Making interactive and absorbing web art NFTs that are owned, tracked, and traded via the blockchain
a.k.a Build the Shopify for NFTs, not another Amazon
A few weeks ago I partner with Noman to come up with an idea for NFThack. It’s mid-March 2021 and the obsession with NFTs is growing. We want a project that’s unique, creative, a bit out of the box. There’s so many financial things. It limits the imagination. We want to break out of that and show what else is possible. Noman introduced me to dfeatures, and I’m smitten by the idea of media dfeatures. That are interactive. What’s that mean? Nothing yet, let’s find out.
TLDR; We make an interactive art trading card
It’s called Confetti Vortex. You can play with the prototype. It’s fun. It works on desktop or mobile web, so try both. Move your finger side to side to see this cool glitchy effect. I love making interactive art, so it’s important for me to create an enjoyable interaction. One that you can kinda get lost in with how pleasant it feels. Note: the web3 stuff won’t work since the prototype runs on a local blockchain (more details on that below).
Behind the scenes, the artwork itself is included in a blockchain contract to allow for ownership, and change of ownership. Viewers of the art piece can play with it and then click an icon in the corner to see who the owner is. The owner can click this icon to set an owner.
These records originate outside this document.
/-! ## The transition table -/

/-- Only RESET clears FIN among the commands (R180). -/
theorem exec_clears_FIN {i : Instr} {s t : State} (h : exec i s = .next t) (hset : s.FIN = true) (hclear : t.FIN = false) :
    i = .reset := by
  obtain ⟨hi, -⟩ | ⟨b, -, hc, -⟩ | ⟨-, -, rfl⟩ | ⟨r, rfl⟩ := exec_cases h
  · exact hi
  · exact absurd hset (by simp [(updateCheck_none.1 hc).1])
  · exact absurd hclear (by simp)
  · exact absurd hclear (by simp [hset])

/-- The row of an accepted UPDATE (R180): what absorb does to V, BUF and OFFSET does not depend on COUNT. -/
theorem exec_update_row (b : Byte) {s : State} (hf : s.FIN = false) (hc : s.COUNT.toNat < 2 ^ 64 - 1) :
    ∃ t, exec (.update b) s = .next t ∧ t.FIN = false ∧ t.COUNT = s.COUNT + 1 ∧ t.rsp = some .ack ∧
      t.V = (absorb b s).V ∧ t.BUF = (absorb b s).BUF ∧ t.OFFSET = (absorb b s).OFFSET :=
  ⟨_, exec_update_accepted b (updateCheck_none.2 ⟨hf, by omega⟩), by simpa using hf, by simp, rfl,
    by simp [absorb_V], by simp, by simp⟩

/-- The row of an accepted FINAL (R180). -/
theorem exec_final_row {s : State} (hf : s.FIN = false) (hc : s.COUNT.toNat < 2 ^ 61) :
    ∃ t, exec .final s = .next t ∧ t.FIN = true ∧ t.COUNT = s.COUNT ∧
      (let u := absorbAll (paddingBytes s.OFFSET s.COUNT) s
       t.V = u.V ∧ t.BUF = u.BUF ∧ t.OFFSET = u.OFFSET) ∧
      (t.V = CF s.V (paddedBlock s) ∨ t.V = CF (CF s.V (spilledBlock s)) (lengthBlock s)) ∧
      t.rsp = some (.digest (digestBytes t.V)) := by
  obtain ⟨t, ht, habs, hfin, hcount, -, -, hrsp⟩ := exec_final_fields hf hc
  refine ⟨t, ht, hfin, hcount, habs, ?_, hrsp⟩
  rw [habs.1, ← finalize_V]
  obtain ho | ho : s.OFFSET.toNat ≤ 55 ∨ 56 ≤ s.OFFSET.toNat := by omega
  · exact .inl (finalize_V_oneBlock hc ho)
  · exact .inr (finalize_V_twoBlocks hc ho)

/-- Settles O41: each row is its command's accepted or rejected case, and OFFSET decides between FINAL's one compression and
two. -/
theorem transitionTable : Obligations.TransitionTable := by
  refine ⟨rfl, fun i s t => exec_clears_FIN, fun s later hp => ⟨_, step_rst hp, rfl⟩, fun s =>
    ⟨⟨_, exec_reset s, rfl, rfl, rfl, rfl, rfl⟩, fun hf => ?_, fun hf => ?_, exec_readStatus s, exec_readCount s,
      fun w hw => runWord_illegalWord hw s⟩⟩
  · exact ⟨fun b hc => exec_update_row b hf hc, fun b hc => exec_update_rejected b (updateCheck_saturated hf hc),
      fun hc => exec_final_row hf hc, fun hc => exec_final_rejected (finalCheck_lengthLimit hf hc),
      exec_readDigest_rejected hf⟩
  · exact ⟨fun b => exec_update_rejected b (updateCheck_finalized hf), exec_final_rejected (finalCheck_finalized hf),
      exec_readDigest_accepted hf⟩

/-! ## RESET and the empty message -/

/-- At OFFSET 0 with FIN clear the status word is 0 (R36, R183). -/
theorem statusWord_initial {s : State} (ho : s.OFFSET = 0) (hf : s.FIN = false) : statusWord s = 0x00000000 := by
  simp [statusWord, ho, hf]

/-- Settles O22: RESET writes constants, so a second one writes what stands there. -/
theorem resetRestoresTheInitialState : Obligations.ResetRestoresTheInitialState := by
  refine ⟨by decide, fun s => ⟨_, exec_reset s, rfl, rfl, rfl, rfl, rfl, rfl, rfl, exec_reset _, _, exec_readStatus _,
    ?_⟩⟩
  rw [respond_rsp, statusWord_initial rfl rfl]

/-- A reading command only responds (R60). -/
theorem exec_readsOnly {i : Instr} (h : readsOnly i = true) (s : State) : ∃ r, exec i s = .next (respond r s) := by
  cases i with
  | reset | update _ | final => cases h
  | readDigest =>
    cases hf : s.FIN with
    | true => exact ⟨_, exec_readDigest_accepted hf⟩
    | false => exact ⟨_, exec_readDigest_rejected hf⟩
  | readStatus => exact ⟨_, exec_readStatus s⟩
  | readCount => exact ⟨_, exec_readCount s⟩

/-- The engine is where both resets leave it (R38), the bytes of BUF and the ports aside: no byte of a message is ingested. -/
structure AtMessageStart (s : State) : Prop where
  chain : s.V = IV
  offset : s.OFFSET = 0
  count : s.COUNT = 0
  accepting : s.FIN = false

theorem atMessageStart_respond_reset (s : State) :
    AtMessageStart (respond .ack { s with V := IV, OFFSET := 0, COUNT := 0, FIN := false }) :=
  ⟨rfl, rfl, rfl, rfl⟩

theorem atMessageStart_reset : AtMessageStart State.reset := ⟨rfl, rfl, rfl, rfl⟩

/-- RESETs and reading commands leave an engine at the start of a message there. -/
theorem execAll_keeps_atMessageStart {is : List Instr} (his : ∀ i ∈ is, i = .reset ∨ readsOnly i = true) {s : State}
    (h : AtMessageStart s) : ∃ t, execAll is s = .next t ∧ AtMessageStart t := by
  induction is generalizing s with
  | nil => exact ⟨s, rfl, h⟩
  | cons i is ih =>
    obtain ⟨hi, hrest⟩ := List.forall_mem_cons.1 his
    obtain rfl | hi := hi
    · obtain ⟨t, ht, hat⟩ := ih hrest (atMessageStart_respond_reset s)
      exact ⟨t, (execAll_cons (exec_reset s) is).trans ht, hat⟩
    · obtain ⟨r, hr⟩ := exec_readsOnly hi s
      obtain ⟨t, ht, hat⟩ := ih hrest (s := respond r s) ⟨h.chain, h.offset, h.count, h.accepting⟩
      exact ⟨t, (execAll_cons hr is).trans ht, hat⟩

/-- FINAL there answers the digest of the empty message (R192). -/
theorem AtMessageStart.exec_final {s : State} (h : AtMessageStart s) :
    exec .final s = .next (respond (.digest (digestOf [])) (finalize s)) := by
  have hcount : s.COUNT.toNat = 0 := by rw [h.count]; rfl
  have hacc : finalCheck s = none := finalCheck_none.2 ⟨h.accepting, by omega⟩
  rw [exec_final_accepted hacc, (Absorbed.start h.chain h.offset).digestBytes_finalize hcount (by simp)]

/-- The known digest of the empty message (R192). -/
theorem digestOf_nil_data : (Response.digest (digestOf [])).data =
    0x1ab21d8355cfa17f8e61194831e81a8f22bec8c728fefb747ed035eb5082aa2b := by
  decide +kernel

/-- Settles O54: RESET starts a message and the commands after it ingest no byte of one. -/
theorem emptyMessageDigest : Obligations.EmptyMessageDigest := by
  refine ⟨⟨_, atMessageStart_reset.exec_final, respond_rsp _ _, finalize_FIN State.reset⟩, fun s is his => ?_,
    digestOf_nil_data⟩
  obtain ⟨t, ht, hat⟩ := execAll_keeps_atMessageStart his (atMessageStart_respond_reset s)
  have hreset : execAll (.reset :: is) s = .next t := (execAll_cons (exec_reset s) is).trans ht
  exact ⟨_, (execAll_append hreset).trans (execAll_cons hat.exec_final []), respond_rsp _ _, finalize_FIN t⟩

/-! ## READ_DIGEST -/

/-- Settles O32: what READ_DIGEST serializes is V, the digest FINAL answered. -/
theorem readDigestSerializesTheChainingState : Obligations.ReadDigestSerializesTheChainingState := by
  refine ⟨by decide, fun s hf => ⟨_, exec_readDigest_accepted hf, digestByteOrder s.V⟩,
    fun s hf => exec_readDigest_rejected hf, ?_⟩
  obtain ⟨t, ht, -, hf, hd⟩ := execAll_digestMsg_reset (m := [0x61, 0x62, 0x63]) (by decide)
  refine ⟨_, (execAll_append ht).trans (execAll_cons (exec_readDigest_accepted hf) []), ?_⟩
  rw [respond_rsp, Option.map_some, hd, digestOf_abc_data]

end Sys2Proof.Machine

/-!
The obligations on errors (spec/60_exceptions.md): the causes of the usage errors, what a rejected or illegal command leaves
unchanged, and which of several errors is reported.
-/

namespace Sys2Proof.Machine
The ownership aspect is an important part of the work of art, and is included in a way that prioritizes the art experience first while still signalling this info.
All around we see that most art NFTs are static. They’re images or video. This is dynamic.
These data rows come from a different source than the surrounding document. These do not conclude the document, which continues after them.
-- ==== Sys2Proof/Machine/State.lean ====
section
/-! DEFINITION. The state: the block's tuple of 10_state.md R15, the codec's outputs of R25, and the model's own
fields (the instance's parameters, the values returned on ports, the counter of free draws, what the other agents
do next). Plain data. -/

namespace Sys2Proof.Machine

/-- The register file: 64 cells of one byte (R20, R89). DESIGN CHOICE, safe (assumption 2): the 64 data registers are
held as a vector, and the block has no other memory (R27, R31). -/
abbrev Store := Vector Byte 64

/-- Why the machine would stop with a fault. There is no constructor: "The peripheral state machine never fails
outwardly" (R95), the codec's errors are the status of the call that met them (R91, R97), and
93_implementation_defined.md treats no behaviour as a fault. -/
inductive Fault where
deriving DecidableEq, Repr

/-- Why an instruction is refused. -/
inductive Refusal where
  /-- Raised by no meaning; an arm of `exec` for an instruction without a meaning would raise it. Safe: the model
  stops where the hardware goes on. -/
  | notModelled (mnemonic : String)
  /-- Raised by ENC_WRITE and OP_WRITE for a payload of fewer than `L` bytes: "outside the operation's contract and
  a model refuses it" (R67, D14, X1). Safe: the model stops. -/
  | payloadTooShort
  /-- Raised by DEC_READ for a buffer whose size is not `L + READ_OFFSET`: "outside the contract; a model refuses it"
  (R70, D34, X2). Safe: the model stops. -/
  | rawSizeMismatch
deriving DecidableEq, Repr

/-- The status of a controller call, with the value R91 records for it. -/
inductive Status where
  | ok
  | invalidAddress (a : Byte)
  | transportFailure
deriving DecidableEq, Repr

/-- What `LengthOverflow` records: the requested and the effective length (R91, R94). -/
structure Overflow where
  requested : Nat
  effective : Nat
deriving DecidableEq, Repr

/-- The outputs of one controller call (R25, D2). -/
structure CodecOut where
  /-- `status`; `none` while no call has ended with one. -/
  status : Option Status
  /-- `warn_overflow` with its recorded values: asserted when it is `some` (R94). -/
  warn : Option Overflow
  /-- `eff_len`; `none` where the call computed no effective length. -/
  effLen : Option Nat
  /-- The transaction handed to the transport; empty where none was emitted (R92). -/
  txn : List BusFrame
  /-- `data_out`; `none` where the call gives no data (R92, R93). -/
  dataOut : Option (List Byte)
deriving DecidableEq, Repr

/-- No output: before a call, or after reset ("none: the codec has no state", R107). -/
def CodecOut.blank : CodecOut where
  status := none
  warn := none
  effLen := none
  txn := []
  dataOut := none

/-- The state of the machine. -/
structure State where
  /-- `phase` (R16). -/
  phase : Phase
  /-- `pend_addr` (R17). -/
  pendAddr : Byte
  /-- `pend_len` (R18). -/
  pendLen : Byte
  /-- `store[0..63]` (R20). -/
  store : Store
  /-- `rx_valid` (R22). -/
  rxValid : Bool
  /-- `rx_data` (R22). -/
  rxData : List Byte
  /-- `tx_data` (R23). -/
  txData : List Byte
  /-- `session_open` (R24). -/
  sessionOpen : Bool
  /-- The outputs of the controller call (R25). DESIGN CHOICE, safe (assumption 8): kept until the next call. -/
  codec : CodecOut
  /-- The controller's receive region of the last `R` frame (R31, R84, D2: `raw` back). -/
  raw : List Byte
  /-- MODEL: the sequence the last MEM_READ returned (R87, R89: the read datum of the port; assumption 9). -/
  memOut : List Byte
  /-- MODEL: the parameters of this instance, an argument of the model that nothing writes (R5, R15;
  assumption 1). -/
  config : Config
  /-- MODEL: the index of the next free draw of `Config.freeByte` (assumption 5). -/
  draws : Nat
  /-- MODEL: what the other agents do during the next controller call (U5 to U7; assumption 7). -/
  env : CallEnv
  /-- MODEL: what the agents ask of the block next, in order; when it is empty the PSM polls (R85;
  assumption 3). -/
  agenda : List Request
deriving DecidableEq, Repr

/-- The number of free draws one reset takes: 64 cells, `pend_addr` and `pend_len` (U1, U2). -/
abbrev resetDraws : Nat := 66

/-- `INIT_STORE`, drawn at each reset: the 64 draws from index `k` (R5, R20, D10, U1). -/
def initStore (k : Nat) : Store := Vector.ofFn fun i => Config.freeByte (k + i.val)

/-- The machine at power-on (R107): the reset of every state element with the draws 0 to 65, the session closed,
no codec output, nothing asked of the block. The cells and the pending registers hold free draws (assumption 4); the
model's own fields hold the values of assumption 18. -/
def State.reset : State where
  phase := .awaitingControl
  pendAddr := Config.freeByte 64
  pendLen := Config.freeByte 65
  store := initStore 0
  rxValid := false
  rxData := []
  txData := []
  sessionOpen := false
  codec := CodecOut.blank
  raw := []
  memOut := []
  config := Config.chip
  draws := resetDraws
  env := ⟨[], none⟩
  agenda := []

end Sys2Proof.Machine
end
We see that most NFTs exist in a marketplace among many others. On OpenSea, Foundation, Rarible, SuperRare — your art sits alongside everything else. Here, we emphasize the standalone art piece. And this is where the Amazon vs. Shopify metaphor comes into play. On Amazon, your products and your storefront is mixed up with everything else. Uniqueness is lost. With Shopify, you make your own storefront. You set up how it looks. And you don’t have everyone else’s competing products all around. For art, this quality is crucial. Otherwise things just feel so commodified and replaceable.
We scope down the project to be able to complete a compelling prototype by the deadline. What’s next? Future developments include the ability for viewers to submit bids after clicking the icon, and the owner being able to accept them. We’ve explored a variety of brush shapes to expand the work from a single card to a series.
We’re interested in seeing more decentralized, simple features that can be integrated in one’s sites. Here, all sorts of web media can include this feature as a subtle icon which opens up the ability to own, change ownership, and submit bids for ownership.
How we made this
The interactive graphics part of the project was made with p5js, which was used to handle the touch/mouse interactions and canvas drawing. The shape of the brush and the background image are from the same pattern. The project is built in a way that we can update the shape to have a unique shape brush for each card. The brush draws in HSB color space varying the hue.
The project is deployed on IPFS. Well, the link above is a gh-pages one, but there’s a version on IPFS. Because it is decentralized, IPFS is more reliable than uploading it to a server. With an NFT, that longevity is essential. We created a local blockchain using ganache on which we created the contract using solidity. The contract is created alongside the IPFS link to the art piece, and ownership is set to who created the contract. The contract allows the owner to change ownership. We use web3.js to display the owner, and if the owner is on the page, allow them to set ownership to someone else.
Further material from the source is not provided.